NTV Spor
- Country: Turkey
- Broadcast area: Turkey Azerbaijan
- Affiliates: NTV Spor Radyo
- Headquarters: Istanbul

Programming
- Language: Turkish
- Picture format: 576i (16:9 SDTV) 1080i (HDTV)

Ownership
- Owner: Doğuş Media Group
- Sister channels: CNBC-e e2 Kral TV NTV Star TV

History
- Launched: 2006 (web portal) 17 March 2008; 17 years ago (TV channel)
- Closed: 17 March 2018; 7 years ago (cease of TV broadcasting)
- Replaced by: DMAX

Links
- Website: ntvspor.net

= NTV Spor =

Former logo

NTV Spor is a Turkish online sports platform. NTV Spor used to be a nationwide TV channel between 2008 and 2018. As of April 2021, NTV Spor continues to produce content via their website and YouTube channel.

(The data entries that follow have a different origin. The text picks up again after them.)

section setCls
variable (r c : Nat) (v : Phys)
@[simp] theorem Dev.setCls_clock : (d.setCls r c v).clock = d.clock := rfl
@[simp] theorem Dev.setCls_free : (d.setCls r c v).free = d.free := rfl
@[simp] theorem Dev.setCls_dataOut : (d.setCls r c v).dataOut = d.dataOut := rfl
@[simp] theorem Dev.setCls_regs : (d.setCls r c v).regs = d.regs := rfl
@[simp] theorem Dev.setCls_stage : (d.setCls r c v).stage = d.stage := rfl
@[simp] theorem Dev.setCls_mem : (d.setCls r c v).mem = d.mem := rfl
@[simp] theorem Dev.setCls_bad : (d.setCls r c v).bad = d.bad := rfl
@[simp] theorem Dev.setCls_badElse : (d.setCls r c v).badElse = d.badElse := rfl
@[simp] theorem Dev.setCls_flash : (d.setCls r c v).flash = d.flash := rfl
@[simp] theorem Dev.setCls_rcache : (d.setCls r c v).rcache = d.rcache := rfl
@[simp] theorem Dev.setCls_journals : (d.setCls r c v).journals = d.journals := rfl
@[simp] theorem Dev.setCls_frames : (d.setCls r c v).frames = d.frames := rfl
@[simp] theorem Dev.setCls_peerData : (d.setCls r c v).peerData = d.peerData := rfl
@[simp] theorem Dev.setCls_pegs : (d.setCls r c v).pegs = d.pegs := rfl
@[simp] theorem Dev.setCls_hub : (d.setCls r c v).hub = d.hub := rfl
@[simp] theorem Dev.setCls_regions : (d.setCls r c v).regions = d.regions := rfl
@[simp] theorem Dev.setCls_hbms : (d.setCls r c v).hbms = d.hbms := rfl
@[simp] theorem Dev.setCls_ctxs : (d.setCls r c v).ctxs = d.ctxs := rfl
@[simp] theorem Dev.setCls_rings : (d.setCls r c v).rings = d.rings := rfl
@[simp] theorem Dev.setCls_parts : (d.setCls r c v).parts = d.parts := rfl
@[simp] theorem Dev.setCls_sched : (d.setCls r c v).sched = d.sched := rfl
@[simp] theorem Dev.setCls_mmu : (d.setCls r c v).mmu = d.mmu := rfl
@[simp] theorem Dev.setCls_lsUnits : (d.setCls r c v).lsUnits = d.lsUnits := rfl
@[simp] theorem Dev.setCls_chans : (d.setCls r c v).chans = d.chans := rfl
@[simp] theorem Dev.setCls_ports : (d.setCls r c v).ports = d.ports := rfl
@[simp] theorem Dev.setCls_slots : (d.setCls r c v).slots = d.slots := rfl
@[simp] theorem Dev.setCls_visOrder : (d.setCls r c v).visOrder = d.visOrder := rfl
@[simp] theorem Dev.setCls_outs : (d.setCls r c v).outs = d.outs := rfl
@[simp] theorem Dev.setCls_warps : (d.setCls r c v).warps = d.warps := rfl
@[simp] theorem Dev.setCls_bkr : (d.setCls r c v).bkr = d.bkr := rfl
@[simp] theorem Dev.setCls_links : (d.setCls r c v).links = d.links := rfl
@[simp] theorem Dev.setCls_sec : (d.setCls r c v).sec = d.sec := rfl
@[simp] theorem Dev.setCls_mgmt : (d.setCls r c v).mgmt = d.mgmt := rfl
end setCls

section setStack
variable (m : Nat) (v : Stack)
@[simp] theorem Dev.setStack_clock : (d.setStack m v).clock = d.clock := rfl
@[simp] theorem Dev.setStack_free : (d.setStack m v).free = d.free := rfl
@[simp] theorem Dev.setStack_dataOut : (d.setStack m v).dataOut = d.dataOut := rfl
@[simp] theorem Dev.setStack_regs : (d.setStack m v).regs = d.regs := rfl
@[simp] theorem Dev.setStack_stage : (d.setStack m v).stage = d.stage := rfl
@[simp] theorem Dev.setStack_mem : (d.setStack m v).mem = d.mem := rfl
@[simp] theorem Dev.setStack_bad : (d.setStack m v).bad = d.bad := rfl
@[simp] theorem Dev.setStack_badElse : (d.setStack m v).badElse = d.badElse := rfl
@[simp] theorem Dev.setStack_flash : (d.setStack m v).flash = d.flash := rfl
@[simp] theorem Dev.setStack_rcache : (d.setStack m v).rcache = d.rcache := rfl
@[simp] theorem Dev.setStack_journals : (d.setStack m v).journals = d.journals := rfl
@[simp] theorem Dev.setStack_frames : (d.setStack m v).frames = d.frames := rfl
@[simp] theorem Dev.setStack_peerData : (d.setStack m v).peerData = d.peerData := rfl
@[simp] theorem Dev.setStack_pegs : (d.setStack m v).pegs = d.pegs := rfl
@[simp] theorem Dev.setStack_hub : (d.setStack m v).hub = d.hub := rfl
@[simp] theorem Dev.setStack_regions : (d.setStack m v).regions = d.regions := rfl
@[simp] theorem Dev.setStack_phys : (d.setStack m v).phys = d.phys := rfl
@[simp] theorem Dev.setStack_ctxs : (d.setStack m v).ctxs = d.ctxs := rfl
@[simp] theorem Dev.setStack_rings : (d.setStack m v).rings = d.rings := rfl
@[simp] theorem Dev.setStack_parts : (d.setStack m v).parts = d.parts := rfl
@[simp] theorem Dev.setStack_sched : (d.setStack m v).sched = d.sched := rfl
@[simp] theorem Dev.setStack_mmu : (d.setStack m v).mmu = d.mmu := rfl
@[simp] theorem Dev.setStack_lsUnits : (d.setStack m v).lsUnits = d.lsUnits := rfl
@[simp] theorem Dev.setStack_chans : (d.setStack m v).chans = d.chans := rfl
@[simp] theorem Dev.setStack_ports : (d.setStack m v).ports = d.ports := rfl
@[simp] theorem Dev.setStack_slots : (d.setStack m v).slots = d.slots := rfl
@[simp] theorem Dev.setStack_visOrder : (d.setStack m v).visOrder = d.visOrder := rfl
@[simp] theorem Dev.setStack_outs : (d.setStack m v).outs = d.outs := rfl
@[simp] theorem Dev.setStack_warps : (d.setStack m v).warps = d.warps := rfl
@[simp] theorem Dev.setStack_bkr : (d.setStack m v).bkr = d.bkr := rfl
@[simp] theorem Dev.setStack_links : (d.setStack m v).links = d.links := rfl
@[simp] theorem Dev.setStack_sec : (d.setStack m v).sec = d.sec := rfl
@[simp] theorem Dev.setStack_mgmt : (d.setStack m v).mgmt = d.mgmt := rfl
end setStack

section setCtx
variable (i : Nat) (v : Ctx)
@[simp] theorem Dev.setCtx_clock : (d.setCtx i v).clock = d.clock := rfl
@[simp] theorem Dev.setCtx_free : (d.setCtx i v).free = d.free := rfl
@[simp] theorem Dev.setCtx_dataOut : (d.setCtx i v).dataOut = d.dataOut := rfl
@[simp] theorem Dev.setCtx_regs : (d.setCtx i v).regs = d.regs := rfl
@[simp] theorem Dev.setCtx_stage : (d.setCtx i v).stage = d.stage := rfl
@[simp] theorem Dev.setCtx_mem : (d.setCtx i v).mem = d.mem := rfl
@[simp] theorem Dev.setCtx_bad : (d.setCtx i v).bad = d.bad := rfl
@[simp] theorem Dev.setCtx_badElse : (d.setCtx i v).badElse = d.badElse := rfl
@[simp] theorem Dev.setCtx_flash : (d.setCtx i v).flash = d.flash := rfl
@[simp] theorem Dev.setCtx_rcache : (d.setCtx i v).rcache = d.rcache := rfl
@[simp] theorem Dev.setCtx_journals : (d.setCtx i v).journals = d.journals := rfl
@[simp] theorem Dev.setCtx_frames : (d.setCtx i v).frames = d.frames := rfl
@[simp] theorem Dev.setCtx_peerData : (d.setCtx i v).peerData = d.peerData := rfl
@[simp] theorem Dev.setCtx_pegs : (d.setCtx i v).pegs = d.pegs := rfl
@[simp] theorem Dev.setCtx_hub : (d.setCtx i v).hub = d.hub := rfl
@[simp] theorem Dev.setCtx_regions : (d.setCtx i v).regions = d.regions := rfl
@[simp] theorem Dev.setCtx_phys : (d.setCtx i v).phys = d.phys := rfl
@[simp] theorem Dev.setCtx_hbms : (d.setCtx i v).hbms = d.hbms := rfl
@[simp] theorem Dev.setCtx_rings : (d.setCtx i v).rings = d.rings := rfl
@[simp] theorem Dev.setCtx_parts : (d.setCtx i v).parts = d.parts := rfl
@[simp] theorem Dev.setCtx_sched : (d.setCtx i v).sched = d.sched := rfl
@[simp] theorem Dev.setCtx_mmu : (d.setCtx i v).mmu = d.mmu := rfl
@[simp] theorem Dev.setCtx_lsUnits : (d.setCtx i v).lsUnits = d.lsUnits := rfl
@[simp] theorem Dev.setCtx_chans : (d.setCtx i v).chans = d.chans := rfl
@[simp] theorem Dev.setCtx_ports : (d.setCtx i v).ports = d.ports := rfl
@[simp] theorem Dev.setCtx_slots : (d.setCtx i v).slots = d.slots := rfl
@[simp] theorem Dev.setCtx_visOrder : (d.setCtx i v).visOrder = d.visOrder := rfl
@[simp] theorem Dev.setCtx_outs : (d.setCtx i v).outs = d.outs := rfl
@[simp] theorem Dev.setCtx_warps : (d.setCtx i v).warps = d.warps := rfl
@[simp] theorem Dev.setCtx_bkr : (d.setCtx i v).bkr = d.bkr := rfl
@[simp] theorem Dev.setCtx_links : (d.setCtx i v).links = d.links := rfl
@[simp] theorem Dev.setCtx_sec : (d.setCtx i v).sec = d.sec := rfl
@[simp] theorem Dev.setCtx_mgmt : (d.setCtx i v).mgmt = d.mgmt := rfl
end setCtx

section setRing
variable (i : Nat) (v : Ring)
@[simp] theorem Dev.setRing_clock : (d.setRing i v).clock = d.clock := rfl
@[simp] theorem Dev.setRing_free : (d.setRing i v).free = d.free := rfl
@[simp] theorem Dev.setRing_dataOut : (d.setRing i v).dataOut = d.dataOut := rfl
@[simp] theorem Dev.setRing_regs : (d.setRing i v).regs = d.regs := rfl
@[simp] theorem Dev.setRing_stage : (d.setRing i v).stage = d.stage := rfl
@[simp] theorem Dev.setRing_mem : (d.setRing i v).mem = d.mem := rfl
@[simp] theorem Dev.setRing_bad : (d.setRing i v).bad = d.bad := rfl
@[simp] theorem Dev.setRing_badElse : (d.setRing i v).badElse = d.badElse := rfl
@[simp] theorem Dev.setRing_flash : (d.setRing i v).flash = d.flash := rfl
@[simp] theorem Dev.setRing_rcache : (d.setRing i v).rcache = d.rcache := rfl
@[simp] theorem Dev.setRing_journals : (d.setRing i v).journals = d.journals := rfl
@[simp] theorem Dev.setRing_frames : (d.setRing i v).frames = d.frames := rfl
@[simp] theorem Dev.setRing_peerData : (d.setRing i v).peerData = d.peerData := rfl
@[simp] theorem Dev.setRing_pegs : (d.setRing i v).pegs = d.pegs := rfl
@[simp] theorem Dev.setRing_hub : (d.setRing i v).hub = d.hub := rfl
@[simp] theorem Dev.setRing_regions : (d.setRing i v).regions = d.regions := rfl
@[simp] theorem Dev.setRing_phys : (d.setRing i v).phys = d.phys := rfl
@[simp] theorem Dev.setRing_hbms : (d.setRing i v).hbms = d.hbms := rfl
@[simp] theorem Dev.setRing_ctxs : (d.setRing i v).ctxs = d.ctxs := rfl
@[simp] theorem Dev.setRing_parts : (d.setRing i v).parts = d.parts := rfl
@[simp] theorem Dev.setRing_sched : (d.setRing i v).sched = d.sched := rfl
@[simp] theorem Dev.setRing_mmu : (d.setRing i v).mmu = d.mmu := rfl
@[simp] theorem Dev.setRing_lsUnits : (d.setRing i v).lsUnits = d.lsUnits := rfl
@[simp] theorem Dev.setRing_chans : (d.setRing i v).chans = d.chans := rfl
@[simp] theorem Dev.setRing_ports : (d.setRing i v).ports = d.ports := rfl
@[simp] theorem Dev.setRing_slots : (d.setRing i v).slots = d.slots := rfl
@[simp] theorem Dev.setRing_visOrder : (d.setRing i v).visOrder = d.visOrder := rfl
@[simp] theorem Dev.setRing_outs : (d.setRing i v).outs = d.outs := rfl
@[simp] theorem Dev.setRing_warps : (d.setRing i v).warps = d.warps := rfl
@[simp] theorem Dev.setRing_bkr : (d.setRing i v).bkr = d.bkr := rfl
@[simp] theorem Dev.setRing_links : (d.setRing i v).links = d.links := rfl
@[simp] theorem Dev.setRing_sec : (d.setRing i v).sec = d.sec := rfl
@[simp] theorem Dev.setRing_mgmt : (d.setRing i v).mgmt = d.mgmt := rfl
end setRing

NTV Spor used to hold broadcasting rights of varied sports events including La Liga, NBA, FA Cup, Wimbledon, EuroBasket, UEFA Euros and FIFA World Cup qualifying phase.

==History==
NTV Spor, a subsidiary of Doğuş Media Group, was launched as a web portal in June 2006. NTV Spor TV channel was launched on 17 March 2008. The channel started nationwide terrestrial broadcasting on 19 November 2008. In same year, they acquired broadcasting rights of Spanish La Liga, Italian Serie A, Argentine Primera División, NBA and NASCAR.

In 2010, NTV Spor started to air the 2010–11 season of World Series of Boxing of AIBA, in which a Turkish boxing team named "Istanbulls" also competed. On 24 June 2011, the channel started HD broadcasting.

Following the strategic cooperation agreement between Doğuş Media Group and Discovery Communications signed in 2015, Discovery Communications approached to acquire NTV Spor from Doğuş Media Group, in 2018. Parties agreed terms for the transaction, which was completed in 31 January 2018. On 6 March 2018, it was announced that the channel will cease their broadcasting and it will be replaced by DMAX.

The take-over took place at 22:30 local time, right after the credits of "%100 Futbol", the weekly football punditry feature of the channel, which was aired after The Intercontinental Derby game played on 17 March 2018.